Whenever I see people start to be different as time and space shift, I marvel and remind myself to always offer tolerance, understanding, and encouragement.

The theme of this class is based on “hopepunk”. I felt a sense of inevitability about being here. It’s like the idealism/subjectivism philosophy statement: the environment you are in is actually an external reflection of your inner world.

Over the years, I have thought a lot about design topics and even hope to go back to school one day to study related concepts in depth. The “hopepunk” happens to be a mindset that I have begun to hold in the last year.

In the past year, I’ve had a major shift in perspective. After having a few conversations that took me out of my comfort zone, I have grown to believe in the human potential.
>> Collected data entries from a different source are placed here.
theorem upSend_eq (kind : Nat) (last : BitVec 4) (take : List Byte → State → State) (fails : Bool) (bs noise : List Byte)
    (put : Byte → Peony → Peony) (s : State) : upSend kind last take fails bs noise put s =
      (upVerdict kind last take fails bs noise s).2.modPe (put (upVerdict kind last take fails bs noise s).1) := rfl

theorem upVerdict_pe {take : List Byte → State → State} (h : ∀ bs s, (take bs s).pe = s.pe) (kind : Nat) (last : BitVec 4) (fails : Bool)
    (bs noise : List Byte) (s : State) : (upVerdict kind last take fails bs noise s).2.pe = s.pe := by
  unfold upVerdict
  split
  · rfl
  · exact judge_pe h kind last _ s

/-- A segment with the next sequence number over quiet lanes, of a tick that the dies began with one period: it is acknowledged and
taken. -/
theorem upVerdict_next {take : List Byte → State → State} {kind : Nat} (hkind : kind < 16) {last q : BitVec 4} (hq : q = last + 1)
    {r : List Byte} (hlen : r.length = 26) (s : State) :
    upVerdict kind last take false (segment (headerByte kind q :: r)) [] s =
      (ackByte, take (segment (headerByte kind q :: r)) s) := by
  rw [upVerdict, if_neg Bool.false_ne_true, onLane_quiet, judge_next hkind hq hlen]

/-! ### The rows UT_SEGMENT and UC_SEGMENT -/

section
variable {s : State}

/-- The UT of a tick, as Peony sends it. -/
def State.utBytes (s : State) : List Byte := segment (utBody s.pe (s.pe.utSeq + 1))

/-- Aster's answer to the UT of a tick, and its state after it. -/
def State.utVerdict (s : State) (noise : List Byte) : Byte × State :=
  upVerdict 1 s.link.utSeq takeUt false s.utBytes noise (s.modPe fun p => { p with utSeq := p.utSeq + 1 })

theorem utVerdict_pe (noise : List Byte) : (s.utVerdict noise).2.pe = { s.pe with utSeq := s.pe.utSeq + 1 } :=
  upVerdict_pe pe_takeUt ..

/-- The first UT of a tick: Peony waits for its verdict, and Aster holds what it has taken of it. -/
theorem utSegment_first (hlive : s.pe.live = true) (hticking : s.ticking = true) (hidle : s.pe.ut = .idle) (noise : List Byte) :
    ∃ t, exec (.utSegment noise) s = .next t ∧
      t.received = ({ s.pe with utSeq := s.pe.utSeq + 1, ut := .out s.utBytes (s.utVerdict noise).1 }, (s.utVerdict noise).2.link.arrived) := by
  have hon : (!(s.pe.live && s.ticking)) = false := by rw [hlive, hticking]; rfl
  refine ⟨(((s.utVerdict noise).2.modPe fun p => { p with ut := .out s.utBytes (s.utVerdict noise).1 }).modLink fun l =>
    { l with utBad := l.utBad || (s.utVerdict noise).1 != ackByte }), ?_, ?_⟩
  · show execUtSegment noise s = _
    simp only [execUtSegment, hon, Bool.false_eq_true, if_false, hidle, upSend_eq]
    rfl
  · refine (received_modLink (fun _ => rfl) _).trans ?_
    rw [State.received, State.modPe_pe, utVerdict_pe]
    rfl

/-- Over quiet lanes the UT arrives as Peony sent it (R65, R66). -/
theorem utVerdict_quiet (haux : s.pe.an.aux.length = 8) (hseq : s.link.utSeq = s.pe.utSeq) :
    (s.utVerdict []).1 = ackByte ∧ (s.utVerdict []).2.link.arrived = { s.link.arrived with
      gotUt := true, utSeq := s.pe.utSeq + 1, utAt := s.etime, aux := s.pe.an.aux, bst := bstByte s.pe } := by
  have hlen : (s.pe.tick.extractLsb' 0 8 :: (pack12 s.pe.an.aux ++ utTail s.pe)).length = 26 := by
    simp [length_pack12, haux, length_utTail]
  have hjudge : s.utVerdict [] = (ackByte, takeUt s.utBytes (s.modPe fun p => { p with utSeq := p.utSeq + 1 })) := by
    rw [State.utVerdict, State.utBytes, utBody_eq]
    exact upVerdict_next (by decide) (by rw [hseq]) hlen _
  rw [hjudge]
  refine ⟨rfl, ?_⟩
  rw [arrived_takeUt, State.utBytes, utArrived_segment haux]
  rfl

/-- The UC of a tick, as Peony sends it. -/
def State.ucBytes (s : State) : List Byte := segment (ucBody s.pe (s.pe.ucSeq + 1))

/-- Aster's answer to the UC of a tick, and its state after it. One of a tick that the dies began with different periods fails (R91). -/
def State.ucVerdict (s : State) (noise : List Byte) : Byte × State :=
  upVerdict 2 s.link.ucSeq takeUc (s.pe.baseP != s.tickP) s.ucBytes noise (s.modPe fun p => { p with ucSeq := p.ucSeq + 1 })

/-- The first UC of a tick. -/
theorem ucSegment_first (hlive : s.pe.live = true) (hticking : s.ticking = true) (hidle : s.pe.uc = .idle) (noise : List Byte) :
    exec (.ucSegment noise) s =
      .next ((s.ucVerdict noise).2.modPe fun p => { p with uc := .out s.ucBytes (s.ucVerdict noise).1 }) := by
  have hon : (!(s.pe.live && s.ticking)) = false := by rw [hlive, hticking]; rfl
  show execUcSegment noise s = _
  simp only [execUcSegment, hon, Bool.false_eq_true, if_false, hidle, upSend_eq]
  rfl

theorem ucVerdict_pe (noise : List Byte) : (s.ucVerdict noise).2.pe = { s.pe with ucSeq := s.pe.ucSeq + 1 } :=
  upVerdict_pe pe_takeUc ..

/-- Over quiet lanes the UC of a tick of one period arrives as Peony sent it (R68). -/
theorem ucVerdict_quiet (hconv : s.pe.an.conv.length = 16) (hseq : s.link.ucSeq = s.pe.ucSeq) (hperiod : s.pe.baseP = s.tickP) :
    (s.ucVerdict []).1 = ackByte ∧ (s.ucVerdict []).2.link.arrived = { s.link.arrived with
      gotUc := true, ucSeq := s.pe.ucSeq + 1, conv := s.pe.an.conv, cmps := cmpsByte s.pe, setp := s.pe.setp } := by
  have hlen : (s.pe.tick.extractLsb' 0 8 :: (pack12 s.pe.an.conv ++ [cmpsByte s.pe])).length = 26 := by
    simp [length_pack12, hconv]
  have hsame : (s.pe.baseP != s.tickP) = false := by simp [hperiod]
  have hjudge : s.ucVerdict [] = (ackByte, takeUc s.ucBytes (s.modPe fun p => { p with ucSeq := p.ucSeq + 1 })) := by
    rw [State.ucVerdict, State.ucBytes, ucBody_eq, hsame]
    exact upVerdict_next (by decide) (by rw [hseq]) hlen _
  rw [hjudge]
  refine ⟨rfl, ?_⟩
  rw [arrived_takeUc, State.ucBytes, ucArrived_segment hconv]
  rfl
Through communication, I can restore hope to someone who is lost or depressed, restore faith in different things to someone who is stubbornly holding a political viewpoint or bias, and restore understanding and a willingness to support and collaborate with someone who is “bossy”. This process is easier said than done, and involves crossing the thresholds of courage, neutrality, initiative, acceptance, reason and love, and overcoming the fear of failure at each stage until transformation is seen.

Such interpersonal experiences have convinced me that people have the potential to achieve anything, solve any problem, and bring value to anyone. Sometimes people aren’t always what they seem, and if we have an open heart, a willingness to connect and communicate with others and to live with all the seeming negativity instead of rejecting and running away from it, even the coldest hearts will melt.

I enjoy the process of bringing hope and strength to people. Not just designers, everyone can relate the “hopepunk” to what they do, and influence people’s perception and behavior.